→ Exercise objective
Would you please set down the lines of the data from the one containing "s.memWrite (regOffset r)" to the final line, exactly and only those?

→ Records for this exercise
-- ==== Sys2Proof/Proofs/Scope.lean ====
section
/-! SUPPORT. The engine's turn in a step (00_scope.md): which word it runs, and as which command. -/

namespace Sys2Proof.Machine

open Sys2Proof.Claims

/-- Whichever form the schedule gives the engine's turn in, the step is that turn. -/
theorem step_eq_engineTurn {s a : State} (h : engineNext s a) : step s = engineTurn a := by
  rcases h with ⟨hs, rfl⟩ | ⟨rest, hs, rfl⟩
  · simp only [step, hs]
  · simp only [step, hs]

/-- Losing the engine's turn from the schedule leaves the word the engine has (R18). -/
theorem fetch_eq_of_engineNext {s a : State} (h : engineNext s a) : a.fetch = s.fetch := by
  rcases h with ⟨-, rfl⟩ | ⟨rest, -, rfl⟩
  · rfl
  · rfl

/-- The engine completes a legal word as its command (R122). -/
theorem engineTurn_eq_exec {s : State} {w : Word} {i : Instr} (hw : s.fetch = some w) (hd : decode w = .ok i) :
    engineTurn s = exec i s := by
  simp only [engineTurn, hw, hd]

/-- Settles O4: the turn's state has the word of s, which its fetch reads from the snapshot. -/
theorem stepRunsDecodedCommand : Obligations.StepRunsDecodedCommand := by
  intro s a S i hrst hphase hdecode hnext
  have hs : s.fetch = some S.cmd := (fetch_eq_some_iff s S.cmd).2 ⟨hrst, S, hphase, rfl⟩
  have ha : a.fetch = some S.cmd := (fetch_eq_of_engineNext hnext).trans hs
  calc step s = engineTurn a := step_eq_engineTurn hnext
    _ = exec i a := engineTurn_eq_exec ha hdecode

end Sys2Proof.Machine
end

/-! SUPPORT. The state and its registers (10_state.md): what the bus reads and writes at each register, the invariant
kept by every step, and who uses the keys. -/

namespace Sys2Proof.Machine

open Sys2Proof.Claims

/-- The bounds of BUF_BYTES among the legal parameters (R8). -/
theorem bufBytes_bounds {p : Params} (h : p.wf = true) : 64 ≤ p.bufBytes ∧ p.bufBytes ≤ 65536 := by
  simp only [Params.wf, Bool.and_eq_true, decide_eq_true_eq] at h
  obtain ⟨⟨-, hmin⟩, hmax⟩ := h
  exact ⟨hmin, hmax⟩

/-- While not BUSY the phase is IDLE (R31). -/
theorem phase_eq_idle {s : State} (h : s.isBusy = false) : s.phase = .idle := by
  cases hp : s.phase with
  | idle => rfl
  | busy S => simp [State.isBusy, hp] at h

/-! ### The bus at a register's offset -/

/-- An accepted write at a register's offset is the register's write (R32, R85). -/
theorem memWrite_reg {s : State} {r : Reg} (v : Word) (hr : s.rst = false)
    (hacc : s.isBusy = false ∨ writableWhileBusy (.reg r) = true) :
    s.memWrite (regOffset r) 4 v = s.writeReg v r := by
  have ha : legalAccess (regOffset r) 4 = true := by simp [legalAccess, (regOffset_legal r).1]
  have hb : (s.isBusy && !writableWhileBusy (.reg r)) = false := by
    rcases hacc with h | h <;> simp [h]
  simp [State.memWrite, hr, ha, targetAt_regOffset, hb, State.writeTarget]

→ Response to this exercise
    s.memWrite (regOffset r) 4 v = s.writeReg v r := by
  have ha : legalAccess (regOffset r) 4 = true := by simp [legalAccess, (regOffset_legal r).1]
  have hb : (s.isBusy && !writableWhileBusy (.reg r)) = false := by
    rcases hacc with h | h <;> simp [h]
  simp [State.memWrite, hr, ha, targetAt_regOffset, hb, State.writeTarget]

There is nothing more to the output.